_Records shown_:
-- ==== Sys2Proof/Machine/QueueRows.lean ====
section
/-! DEFINITION. The commands of rings, queues and tolls, and the pipeline of a crossing (R94, R98, R107-R112, R215-R234, R363, R366). -/

namespace Sys2Proof.Machine

/-! ## Rings (R215, R222, R223, R363, R366, R369) -/

/-- A requester may write ring group g: its own function, PF0 and matrix masters groups 0 and 64 (R215). -/
def mayRing (r : Requester) (g : Nat) : Bool :=
  match r with
  | .fn f => f.val == g || (f.val == 0 && g == 64)
  | .master _ => g == 0 || g == 64

/-- A doorbell: the tail recorded and the first new entry asked for, or SQ_ERR for a tail outside the ring or a
coherent ring on a plain PCIe link (R356). -/
def Dev.rowDoorbell (d : Dev) (r : Requester) (g tail : Nat) : Dev :=
  if !mayRing r g then d
  else if ringSize (d.get (RING_CFG_SQ_SIZE g)) ≤ tail % 65536 then d.sqError g
  else if d.on (RING_CFG_SQ_COH g) && d.on HST_STATUS_PCIE_ONLY then (d.set (SQ_TAIL g) tail).setB (RING_STATUS_SQ_ERR g) true
  else (d.set (SQ_TAIL g) tail).askEntry g

/-- An operation as its entry's fetch makes it; now: it is handled at once, as a CANCEL is. -/
def newOp (tag ring : Nat) (e : Entry) (now : Bool) : Op :=
  { tag, ring, fn := ringFn ring, entry := e, admitted := now, selected := now, makes := [], breaks := [], prov := 0, owed := false,
    xing := none, noted := false }

/-- It is later than 2.000 us before the instant of an operation that is not committed: its stamp, which ASAP would put off (R111). -/
def Dev.tooLate (d : Dev) (o : Op) : Bool := !o.entry.asap && decide (d.inst o.entry.stamp < d.now + 2000)

/-- A CANCEL, handled when fetched (R111, R223): a CROSSING of the same function, at any stage up to 2.000 us before
its instant, is withdrawn. One with a reserved bit set is refused. (Log entry 86 DESIGN CHOICE.) -/
def Dev.cancel (d : Dev) (g tag : Nat) (e : Entry) : Dev :=
  let me := newOp tag g e true
  let target := bits e.arg 0 14
  let refuse := d.refuseOp me 0x39 0
  match d.op target with
  | none => refuse
  | some o =>
    if o.entry.opcode ≠ 1 ∨ o.fn ≠ ringFn g ∨ e.resv = true then refuse else
    match o.xing.bind d.xing with
    | some x =>
      if x.stage == .flipped || (if x.stage = .committed then decide (x.instant < d.now + 2000) else d.tooLate o) then refuse
      else
        let d := { d with cmd := { d.cmd with solving := if d.cmd.solving = some (Work.xing x.id) then none else d.cmd.solving } }
        (d.endXing x 0x11).finish me 0 0 0
    | none =>
      if o.selected || d.tooLate o then refuse
      else if o.admitted then
        let q := queueOf o.ring
        let d := (d.setReady q ((d.ready q).erase (.op target))).letGo o
        (d.finish o 0x11 0 0).finish me 0 0 0
      else
        ((d.takeHead (queueOf o.ring) (.op target)).finish o 0x11 0 0).finish me 0 0 0

/-- A submission entry asked for returns (none: its read failed): tagged and queued in ring order; one whose ring has been disabled
meanwhile is dropped, to be read again. (Log entry 83 DESIGN CHOICE.) -/
def Dev.rowEntryFetch (d : Dev) (g : Nat) (e : Option RawEntry) : Dev :=
  if d.reads g = 0 then d else
  let d := d.setReads g 0
  if d.still || !d.on (RING_CFG_SQ_EN g) || d.get (SQ_HEAD g) == d.get (SQ_TAIL g) then d else
  match e with
  | none => d.sqError g
  | some e =>
    match d.freeTag with
    | none => d
    | some tag =>
      let e := readEntry e
      let d := d.settleToll (queueOf g - 4)
      let d := d.set (SQ_HEAD g) ((d.get (SQ_HEAD g) + 1) % ringSize (d.get (RING_CFG_SQ_SIZE g)))
      let d := if e.opcode = 2 then d.cancel g tag e else
        let q := queueOf g
        let d := d.setOp tag (some (newOp tag g e false))
        d.setHeads q (d.heads q ++ [.op tag])
      ((d.inletPut false).quotaMark g).askEntry g

/-- The CANCEL row: such an entry returns. -/
def Dev.rowCancel (d : Dev) (g : Nat) (e : RawEntry) : Dev :=
  if (readEntry e).opcode = 2 then d.rowEntryFetch g (some e) else d

/-- A write of CQ_HEAD frees places: held completions follow, fetching resumes (R222). -/
def Dev.rowCqHead (d : Dev) (r : Requester) (g ix : Nat) : Dev :=
  if !mayRing r g || g == 64 then d
  else if ringSize (d.get (RING_CFG_CQ_SIZE g)) ≤ ix % 65536 then d.badEncoding
  else
    (((d.set (CQ_HEAD g) ix).resumeCq g).quotaMark g).askAll

/-- A write of EQ_HEAD frees places: EVENTS_LOST first (R222). -/
def Dev.rowEqHead (d : Dev) (r : Requester) (g ix : Nat) : Dev :=
  if !mayRing r g || g == 64 then d
  else if ringSize (d.get (RING_CFG_EQ_SIZE g)) ≤ ix % 65536 then d.badEncoding
  else (d.set (EQ_HEAD g) ix).resumeEq g

/-- The message owed for a CQ or an EQ, 1.000 us after the one before (R363). -/
def Dev.rowMsix (d : Dev) (g : Nat) (eq : Bool) : Dev :=
  let r := d.ring g
  if eq then
    if r.eqOwed then
      let d := d.atLeast (r.eqMsg.getD 0 + 1000)
      (d.setRing g { r with eqOwed := false, eqMsg := some d.now }).msix g (d.get (RING_VEC_EQ_VEC g))
    else d
  else if r.cqOwed then
    let d := d.atLeast (r.cqMsg.getD 0 + 1000)
    (d.setRing g { r with cqOwed := false, cqMsg := some d.now }).msix g (d.get (RING_VEC_CQ_VEC g))
  else d

/-! ## Tolls (R232) -/

/-- A write of a toll or weight of place p: it acts at the next decision. In place 0 only WEIGHT exists. -/
def Dev.rowToll (d : Dev) (p : Nat) (which : TollReg) (v : Nat) : Dev :=
  let d := d.settleToll p
  let put := fun (d : Dev) (f : Fld) => { (d.set f v) with cmd := { (d.set f v).cmd with tollChg := d.cmd.tollChg ++ [p] } }
  match which with
  | .rate => if p = 0 then d else put d (TOL_RATE p)
  | .depth => if p = 0 then d else if v % 65536 = 0 then d.badEncoding else put d (TOL_DEPTH p)
  | .debt => if p = 0 then d else put d (TOL_DEBT p)
  | .weight => put d (TOL_WEIGHT p)

/-! ## FLR (R234, R371) -/

/-- One ring group after an FLR: entries not admitted discarded with their tags, its registers cleared, completions
and events discarded until it is enabled again. -/
def Dev.flrRing (d : Dev) (g : Nat) : Dev :=
  let q := queueOf g
  let d := d.settleToll (q - 4)
  let d := (d.heads q).foldl (fun d w => match w with | .op t => d.setOp t none | _ => d) d
  let d := d.setHeads q ((d.heads q).filter (fun w => match w with | .op _ => false | _ => true))
  let d := (d.clearRange (0x32000 + g * 0x40) (0x32040 + g * 0x40)).setReads g 0
  if g = 64 then d else d.setRing g { ring0 with muted := true }

/-- The FLR of a function; of PF0 it takes every VF with it. -/
def Dev.flrFn (d : Dev) (f : Nat) : Dev :=
  if f = 0 then (List.range 65).foldl (fun d g => d.flrRing g) d else d.flrRing f

/-! ## The scheduler's decision (R227-R229, R232) -/

/-- The heads of Q1 admitted in order, until one waits behind its fence. -/
def Dev.admitQ1 (d : Dev) : Nat → Dev
  | 0 => d
  | n + 1 =>
    match (d.heads 1).head? with
    | some (.op t) =>
      (match d.op t with
        | some o => if d.fenced o then d else (d.admitHere t).admitQ1 n
        | none => d)
    | _ => d

/-- The first of the listed queues with admitted work, that work selected; a proposal is voted on where it can be. -/
def Dev.selectFrom (d : Dev) : List Nat → Option Dev
  | [] => none
  | q :: l =>
    match (d.ready q).head? with
    | some (.proposal id) => some ((d.setReady q ((d.ready q).erase (.proposal id))).considerVote id)
    | some w => if d.solverFree w then some (d.select q w) else none
    | none => d.selectFrom l

/-- Place f served: its head admitted, else its oldest admitted operation selected where it can be and the deficit covers it (R227). -/
def Dev.servePlace (d : Dev) (f : Nat) : Dev :=
  if d.canAdmit f then
    match (d.heads (4 + f)).head? with
    | some (.op t) => d.admitHere t
    | _ => d
  else match (d.ready (4 + f)).head? with
    | some w =>
      if d.covers f && d.canSelect f then
        let c := match d.opOf w with | some o => o.cost | none => 0
        let d := { d with cmd := { d.cmd with between := d.running } }
        (d.set (TOL_DEFICIT f) (d.get (TOL_DEFICIT f) - c)).select (4 + f) w
      else d
    | none => d

/-- The weighted group: the present place while it can be served, else the next one, visited (R228). -/
def Dev.weighted (d : Dev) : Dev :=
  let t := d.cmd.turn
  if d.canAdmit t || (d.covers t && d.canSelect t) then d.servePlace t
  else match d.nextPlace with
    | some p => (d.visit p).servePlace p
    | none => d

/-- One decision. -/
def Dev.rowDecision (d : Dev) : Dev :=
  if d.still || !d.acting then d else
  let d := d.settleTolls.applyTolls
  let d := d.admitQ1 ((d.heads 1).length)
  let strict := if d.running then [0, 1] else [0, 1, 2, 3]
  if d.on TIM_CTL_SUSPEND then d.weighted else
  if strict.any (fun q => !(d.ready q).isEmpty) then (d.selectFrom strict).getD d
  else d.weighted

/-! ## Solve, compute, ready (R94, R107, R108, R231) -/

/-- A make's ticket placed: ROUTED on its route (R90). -/
def Dev.placeTkt (d : Dev) (t : Nat) (r : Route) : Dev := (d.setRoute t r).updTkt t (fun k => { k with state := 2 })

/-- The solver ends a solve: the crossing's next make is placed, with the moves and breaks it needs, or the crossing
is refused. A lamp circuit is placed at tiers 0 and 1 only (R195). -/
def Dev.rowSolve (d : Dev) : Dev :=
  if !d.acting then d else
  match d.cmd.solving with
  | some (.xing n) =>
    match d.xing n with
    | none => { d with cmd := { d.cmd with solving := none } }
    | some x =>
      match x.unsolved with
      | [] => { d with cmd := { d.cmd with solving := none } }.startCompute x
      | t :: rest =>
        let k := d.tkt t
        let res := match x.kind with
          | .lamp _ => (match d.solveStill k.cls k.ends (d.planAt x) (t :: x.breaks ++ x.room) [] with
              | some r => Solved.route r [] []
              | none => Solved.refused 0x20)
          | _ => d.solveFor k.cls k.ends (d.planAt x) (t :: x.breaks ++ x.room)
        match res with
        | .route r mv rm =>
          let d := d.placeTkt t r
          let x := { x with unsolved := rest, moves := x.moves ++ mv, room := x.room ++ rm }
          let d := d.setXing n (some x)
          if rest.isEmpty then { d with cmd := { d.cmd with solving := none } }.startCompute x else d
        | .refused s => { (d.endXing x s) with cmd := { (d.endXing x s).cmd with solving := none } }
  | _ => d

/-- Stage 4 ends: the toll is settled against the actual cost, isolated reaches refused; a
crossing that switches no cell has no block to wait for. (Log entry 20 DESIGN CHOICE.) -/
def Dev.rowCompute (d : Dev) (n : Nat) : Dev :=
  match d.xing n with
  | none => d
  | some x =>
    if x.stage != .compute || !d.acting then d else
    let x := { x with stage := .distribute }
    let d := d.setXing n (some x)
    let d := match x.kind with
      | .op tag =>
        (match d.op tag with
          | some o =>
            let d := d.setOp tag (some { o with owed := false })
            if o.owed then d.charge (if o.ring = 64 then 0 else o.fn) ((max x.flips (x.makes.length + o.breakIds.length) : Nat) - (o.prov : Int)) else d
          | none => d)
      | _ => d
    if d.needsIsolated x then d.endXing x 0x14
    else if x.parts.isEmpty then d.tryCommit x
    else d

_Exercise requirements_: In the records above, the line with "match which with" marks the start and the line with "let d := d.settleToll (q - 4)" marks the end; copy that stretch exactly, both lines included, and nothing else.

_Output_:
  match which with
  | .rate => if p = 0 then d else put d (TOL_RATE p)
  | .depth => if p = 0 then d else if v % 65536 = 0 then d.badEncoding else put d (TOL_DEPTH p)
  | .debt => if p = 0 then d else put d (TOL_DEBT p)
  | .weight => put d (TOL_WEIGHT p)

/-! ## FLR (R234, R371) -/

/-- One ring group after an FLR: entries not admitted discarded with their tags, its registers cleared, completions
and events discarded until it is enabled again. -/
def Dev.flrRing (d : Dev) (g : Nat) : Dev :=
  let q := queueOf g
  let d := d.settleToll (q - 4)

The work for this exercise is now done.